After more troubleshooting, I found that the hangs only begin after I
try to suspend the system. When I try to suspend the system, the screen
goes black, but the system fails to suspend. The screen then turns back
on, and the hangs begin. (See the attached logs for details)
Another thing I discovered while troubleshooting, the failure and
subsequent hangs do not occur when the Ethernet link is up, or when
using the older 6.8.5 kernel (I also attached logs when using it,
suspending, and waking up manually).
During each hang, the system monitor shows that a single core is pinned
to 100% utilization, I attached a screenshot showing the graphs from the
Plasma System Monitor which show this behavior. Additionally, I used
`btop` to check which process was responsible for the high CPU usage,
the processes that I found were "kworker/X:X-mm_percpu_wq",
"kworker/X:X-events", and "kworker/X:X-events_freezable_pwr_efficient".
A short recording of |btop| can be seen in the attached asciinema
recording btop.cast or at https://asciinema.org/a/qsMM9XRnIq0VjmVaqWQ2iyTuQ
I noticed errors from e1000e in the journal that seem to be the cause of
the issue, and don't show up when using the 6.8.5 kernel or when I
`rmmod e1000e` before suspending. They can be seen in
log-6.10.11-200.fc40.x86_64-justsleep.txt:3012 and in
log-6.10.11-200.fc40.x86_64-with-driver-reset.txt:3012.
The exact model number is "Lenovo ThinkPad P14s Gen 5 21G2001VUS", exact
specs from Lenovo are here:
https://psref.lenovo.com/Detail/ThinkPad_P14s_Gen_5_Intel?M=21G2001VUS
[4.] Kernel information
[4.1.] Kernel version (from /proc/version): Linux version
6.10.11-200.fc40.x86_64 (mockbuild@3ca6e723992940d59a04517d5d4c6213)

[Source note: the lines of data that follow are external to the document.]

/-- R32, R33: one held access is performed. -/
def State.performNext (s : State) : State :=
  match s.nextHeld [] s.held with
  | none => s
  | some (a, rest) => { s with held := rest }.performAccess a

/-- R32: HELD_ACCESS_PERFORM. -/
def execHeldAccessPerform (s : State) : Out := s.done s.performNext

/-- Perform held accesses until none can be. -/
def State.performReady : Nat → State → State
  | 0, s => s
  | n + 1, s => (s.performNext).performReady n

/-- R32, R516: a block reset ends, and the accesses held for it are performed. -/
def execBlockResetEnd (target : BitVec 13) (group : Fin 16) (s : State) : Out :=
  s.done (match instOfIndex target.toNat with
    | none => s
    | some i =>
      if s.inBlockReset i group.val then
        let t := s.endReset i group.val
        t.performReady t.held.length
      else s)

end Sys2Proof.Machine
end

(gcc (GCC) 14.2.1 20240912 (Red Hat 14.2.1-3), GNU ld version
2.41-37.fc40) #1 SMP PREEMPT_DYNAMIC Wed Sep 18 21:09:58 UTC 2024
[4.2.] Kernel .config file:
See attached files config-6.8.5-301.fc40.x86_64 and
config-6.10.11-200.fc40.x86_64
[5.] Most recent kernel version which did not have the bug:
6.8.5-301.fc40.x86_64. I did not test using kernels in between them,
simply because these are the kernel the Fedora Linux repos offer.

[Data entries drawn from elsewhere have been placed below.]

-- ==== Sys2Proof/Certificates/Slice0/Obligations.lean ====
section
/-! DEFINITION. The statements for the provers, and what they are stated in: the general rules, registers and windows, the
Zenrex instructions, ports, pups, tables, switch core, deep tier, traffic manager, governor, time, keyed check, host channel,
Kennel, faults and start-up. A clause that rests on a choice of the model says so and names the log. -/

open Sys2Proof Sys2Proof.Machine

/-! ### The machine as a whole -/

namespace Sys2Proof.Spec

/-- Nothing detected waits for its reactions, and the manual's guarantee stands (R5). -/
abbrev Calm (s : State) : Prop := s.flt.toRaise = [] ∧ s.boot.unrated = false

/-- The same out of a chip reset, in which the blocks would be held (R533). -/
abbrev Quiet (s : State) : Prop := Calm s ∧ s.boot.inReset = false

/-- R504: the status bit of a source. -/
def isLatched (s : State) (src : Nat) : Bool := s.regB flt4 (4 * (src / 32)) (src % 32)

/-- R499: the class of a source. -/
def faultClass (s : State) (src : Nat) : Nat := fld (s.srcCfg src) 0 3

/-- R537: a source is not one of a slice that failed self-test, and is held in reset (the model's reading, log entry 28). -/
abbrev Works (s : State) (src : Nat) : Prop := src < 84 → s.failed (Fin.ofNat 4 (src % 4)) = false

/-- R504, R519: the collector hears a source: it works, and the device is not in reset, or the source is one of the governor's or the
collector's own. -/
def Heard (s : State) (src : Nat) : Prop :=
  Works s src ∧ (s.boot.inReset = false ∨ (84 ≤ src ∧ src ≤ 89) ∨ src = 95)

/-- The host interface of `s` with the vectors that `t` has sent and holds (R509). -/
def hifAfter (s t : State) : HifSt := { s.hif with msi := t.hif.msi, msixHeld := t.hif.msixHeld }

/-- No write of a housekeeping port waits (R314), so that a command acts on nothing but what it names. -/
abbrev NoHkWrite (s : State) : Prop := ∀ sl : Slice, (s.bpm sl).hkWrite = none

/-- The vectors sent after one more of a function: it is sent where MSI-X is enabled and no mask holds it (R509, R510). -/
def sentAfter (s : State) (f v : Nat) : List (Nat × Nat) :=
  if s.hif.msixOn.get f = true ∧ s.vectorOpen f v = true then (f, v) :: s.hif.msi else s.hif.msi

/-- The canonical forms of registers, windows and parity, and of host memory: keys rise, and no entry is what an unlisted one reads
as (host memory lists what the device has written). Equal contents are then equal data. -/
structure Canonical (s : State) : Prop where
  regs : s.regs.wfD regResetAt = true
  win : s.win.wfD winResetAt = true
  bad : s.bad.wf = true
  mem : s.hif.mem.Pairwise fun a b => a.1 < b.1

end Sys2Proof.Spec

/-- A step takes the command at the front of the queue and runs it with the rest of the queue. -/
def Obligations.StepRunsTheFront : Prop :=
  ∀ (c : Instr) (rest : List Instr) (s : State), step { s with pending := c :: rest } = exec c { s with pending := rest }

open Sys2Proof.Spec in
/-- The model's choice (log entry 2): with no command waiting, a step passes a nanosecond: time moves on, the clocks of the
TSU and the Kennel run, with the registers that count in time, and nothing else changes, but for what a waiting write of a
housekeeping port does when it is served (log entry 123) and for the test access port, which stays at rest (log entry 137). -/
def Sys2Proof.Spec.IdleStepPassesANanosecond : Prop :=
  ∀ (s : State), s.pending = [] → ∃ t, step s = .next t ∧ t.time = s.time + 1 ∧
    (NoHkWrite s →
      t = { s with time := t.time, tsu := t.tsu, knl := t.knl, regs := t.regs, boot := { s.boot with tap := t.boot.tap } } ∧
      (s.boot.tap = {} → t.boot = s.boot))

/-- Commands are taken in order, one by each step, nothing but a step takes one, and only an idle step takes time. -/
def Sys2Proof.Spec.QueueIsFirstInFirstOut : Prop :=
  ∀ (s t : State), step s = .next t →
    t.pending = s.pending.tail ∧ t.time = s.time + (if s.pending = [] then 1 else 0)

/-- The queue is first in, first out; only an idle step takes time (idle tick: the model's choice, log entry 2):
`IdleStepPassesANanosecond`, `QueueIsFirstInFirstOut`. -/
def Obligations.QueueAndTimeAdvance : Prop :=
  Sys2Proof.Spec.IdleStepPassesANanosecond ∧
  Sys2Proof.Spec.QueueIsFirstInFirstOut

open Sys2Proof.Spec in
/-- No command is ever refused, and every command goes on, but for an EN2564-S that has lost the manual's guarantee (R5): it
answers commands with a fault until a release of PORST_N gives the guarantee back, each valid sensor, of which there is one,
having last been read at or above 0 °C since PORST_N took hold; a release before that leaves it lost. A
reading below 0 °C of a powered EN2564-S, and nothing else, takes the guarantee (which readings are the loss and the return, and
the fault that answers, are the model's reading, log entry 18). A reading below every limit is stored, a condition that is gone
is not detected again, and the pulse of ERR_N ends (R380, R504, R512). -/
def Obligations.EveryCommandGoesOn : Prop :=
  (∀ (c : Instr) (s : State),
    (∃ t, exec c s = .next t) ∨ (s.boot.unrated = true ∧ exec c s = .fault .unratedTemperature)) ∧
  (∀ (c : Instr) (s t : State), exec c s = .next t → s.boot.unrated = false → t.boot.unrated = true →
    Config.variantS = true ∧ ∃ sl idx temp, c = .sensorSample sl idx temp ∧ temp.toInt < 0) ∧
  (∀ (s : State) (sl : Slice) (idx : Fin 6) (temp : BitVec 16), Config.variantS = true → s.boot.vaon = true →
    s.regB (slInst .egv sl) (R.EGV_SENSOR + 4 * idx.val) 16 = false → -440 ≤ temp.toInt → temp.toInt < 0 →
    ∃ t, exec (.sensorSample sl idx temp) s = .next t ∧ t.boot.unrated = true) ∧
  (∀ (s : State) (straps : Byte), s.boot.porstLow = true →
    let valid := fun (sl : Slice) (k : Fin 6) => s.regB (slInst .egv sl) (R.EGV_SENSOR + 4 * k.val) 16 = false
    ((∃ sl k, valid sl k) → (∀ sl k, valid sl k → 6 * sl.val + k.val ∈ s.boot.warm) →
      ∃ t, exec (.porstNRelease straps) s = .next t ∧ t.boot.unrated = false) ∧
    (s.boot.unrated = true → (∃ sl k, valid sl k ∧ 6 * sl.val + k.val ∉ s.boot.warm) →
      ∃ t, exec (.porstNRelease straps) s = .next t ∧ t.boot.unrated = true)) ∧
  ∀ (s : State), Quiet s →
    (∀ (sl : Slice) (idx : Fin 6) (temp : BitVec 16), s.boot.vaon = true → s.hot = false → 0 ≤ temp.toInt → temp.toInt < s.thot →
      (∀ v ∈ s.allTemps, v < s.thot) →
      ∃ t, exec (.sensorSample sl idx temp) s = .next t ∧
        t.regF (slInst .egv sl) (R.EGV_SENSOR + 4 * idx.val) 0 16 = temp.toNat ∧
        (s.boot.porstLow = true → 6 * sl.val + idx.val ∈ t.boot.warm) ∧
        t = { s with regs := t.regs, egvs := t.egvs, gov := t.gov, flt := { s.flt with t115 := t.flt.t115 },
                     hif := hifAfter s t, boot := { s.boot with warm := t.boot.warm } }) ∧
    (∀ src : Fin 96, s.conditionLasts src.val = false → exec (.conditionRedetect src) s = .next s) ∧
    ∃ t, exec .barkPulseEnd s = .next t ∧ t.flt = { s.flt with bark := false } ∧
      (s.flt.bark = true → t.regB flt4 R.FLT_ERRPIN 1 = s.regB flt4 R.FLT_ERRPIN 0) ∧
      t = { s with regs := t.regs, flt := t.flt }

/-- Every fault source that a command detects has had its reactions when the step ends. -/
def Obligations.NoDetectionIsLeft : Prop :=
  ∀ (s t : State), s.flt.toRaise = [] → step s = .next t → t.flt.toRaise = []

open Sys2Proof.Spec in
/-- After reset every register and window word holds the value its table states, no context runs, no command waits,
nothing is detected, and the canonical forms hold. Where the manual states no value a register or a window word reads 0,
and what no register shows is empty or idle: the model's choice, log entries 7, 8 and 10. -/
def Obligations.ResetLeaves : Prop :=
  (∀ (i : InstId) (off : Nat) (r : RegRow), off < 4096 → regRow i off = some r → State.reset.reg i off = r.reset) ∧
  (∀ (i : InstId) (w e k n m : Nat), winDim i w = some (n, m) → e < n → k < m →
    State.reset.ent i w e k = winReset i w e k) ∧
  (∀ x, (State.reset.ctx x).running = false) ∧ State.reset.pending = [] ∧ State.reset.flt.toRaise = [] ∧
  Canonical State.reset

open Sys2Proof.Spec in
/-- Every step keeps the canonical forms: registers, windows, parity and what the device has written to host memory. -/
def Obligations.CanonicalFormsAreKept : Prop :=
  ∀ (s t : State), Canonical s → step s = .next t → Canonical t

/-! ### Registers and windows -/

namespace Sys2Proof.Spec

/-- An access to the instance is performed at once: it is present, its slice is awake, no block reset holds it, and no
earlier access waits for it (R31-R33). -/
structure Reached (s : State) (i : InstId) : Prop where
  quiet : Quiet s
  here : s.reachable i = true
  first : ∀ b ∈ s.held, b.inst ≠ i ∧ b.bcast = false

/-- The address of a register (R27). -/
def addrOf (i : InstId) (off : Nat) : BitVec 28 := BitVec.ofNat 28 (instIndex i * 4096 + off)

/-- The registers whose write does more than its fields say: those that other statements are about. -/
def actsOnWrite (i : InstId) (off : Nat) : Bool :=
  let o := subOff i.block off
  match i.block with
  | .prt => decide (R.PRT_PCFG ≤ o ∧ off % 32 = 0)
  | .pup => o = R.PUP_CTRL
  | .pcl => o = R.PCL_VSTAT
  | .fwd => o = R.FWD_OPCTL
  | .swc => if i.inst = 4 then o = R.SWC_HRCFG else o ∈ [R.SWC_INGRSV, R.SWC_PUNTRSV]
  | .bpm => o = R.BPM_CTRL
  | .dtc => o ∈ [R.DTC_CCFG, R.DTC_DIMM, R.DTC_DIMM + 4, R.DTC_TRNCTL, R.DTC_RPRCTL, R.DTC_RPRROW, R.DTC_HEELCFG] ||
      decide (R.DTC_TSAV ≤ o ∧ o < R.DTC_TRN ∨ R.DTC_REG0 ≤ o ∧ o < R.DTC_RPRCTL)
  | .tmg => o = R.TMG_SRCFG || decide (R.TMG_OVHD ≤ o ∧ o < R.TMG_SRBASE_LO)
  | .egv => if i.inst = 4 then o ∈ [R.EGV_STAGECTL, R.EGV_TAMB, R.EGV_DCTRL] || decide (R.EGV_STH ≤ o ∧ o < R.EGV_STH + 24)
      else o = R.EGV_DROOP
  | .tsu => o ∈ [R.TSU_CTRL, R.TSU_FREQHI, R.TSU_FREQLO, R.TSU_OFFSET, R.TSU_STEPNS, R.TSU_ARM, R.TSU_PPSOCFG, R.TSU_SNAPCFG,
      R.TSU_RCLK, R.TSU_RCLK + 4, R.TSU_TXCFG] ||
      decide (R.TSU_TOUTCFG ≤ o ∧ o < R.TSU_PPSOCFG ∨ R.TSU_SNAPSLO ≤ o ∧ o ≤ R.TSU_SNAPNS)
  | .hif => decide (R.HIF_PCMDTAIL ≤ o)
  | .flt => o ∈ [R.FLT_ERRPIN, R.FLT_MUZZLE, R.FLT_BRST, R.FLT_CRST, R.FLT_SNAPCTL, R.FLT_SNAPSTAT]
  | .knl => o = R.KNL_CTRL
  | .rwr | .asa | .kce => false

/-- The registers whose read answers something else than the register, or does more than return its RC fields to their
reset values. -/
def actsOnRead (i : InstId) (off : Nat) : Bool :=
  match i.block with
  | .tsu => off ∈ [R.TSU_TNS, R.TSU_KSECLO, R.TSU_KSECHI] || decide (R.TSU_TINCFG ≤ off ∧ off < R.TSU_PPSOCFG)
  | .hif => decide (R.HIF_FSTAT ≤ off)
  | .flt => off ∈ [R.FLT_STAT0, R.FLT_STAT1, R.FLT_STAT2]
  | _ => false

/-- A register of any block with nothing but its fields behind it: neither a window register nor a mask. -/
structure FieldsOnly (i : InstId) (off : Nat) (r : RegRow) : Prop where
  plain : actsOnWrite i off = false
  present : i.present = true
  bound : off < 4096
  row : regRow i off = some r
  window : isWinReg i off = false
  mask : ∀ p, eventRegs i = some p → p.2 ≠ subOff i.block off

/-- The mask register of an instance's events (R509). -/
structure Mask (i : InstId) (off : Nat) (r : RegRow) (event : Nat) : Prop where
  present : i.present = true
  bound : off < 4096
  row : regRow i off = some r
  regs : ∃ e m, eventRegs i = some (e, m) ∧ subOff i.block off = m ∧ event = off - m + e

/-- R13, R14: the value after a write: RW fields take it, W1C fields are cleared where it is 1, the others stay. -/
def written (r : RegRow) (old v : Word) : Word :=
  (old &&& ~~~ (r.rw ||| r.w1c)) ||| (v &&& r.rw) ||| (old &&& r.w1c &&& ~~~ v)

/-- R13: the value after a read: RC fields are back at their reset values. -/
def cleared (r : RegRow) (old : Word) : Word := (old &&& ~~~ r.rc) ||| (r.reset &&& r.rc)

[7.] A small shell script or example program which triggers the
problem (if possible)
I don't have a script that triggers the problem. Instructions to
reproduce the problem are as follows:
1. Boot the system and log in
2. Once the desktop loads (I also tried switching to a TTY)
3. Run `systemctl suspend`
4. The screen goes black, but the system fails to suspend. The screen
then turns back on, and the hangs begin.
[8.] Environment
[8.1.] Software:
If some fields are empty or look unusual you may have an old version.
Compare to the current minimal requirements in Documentation/Changes.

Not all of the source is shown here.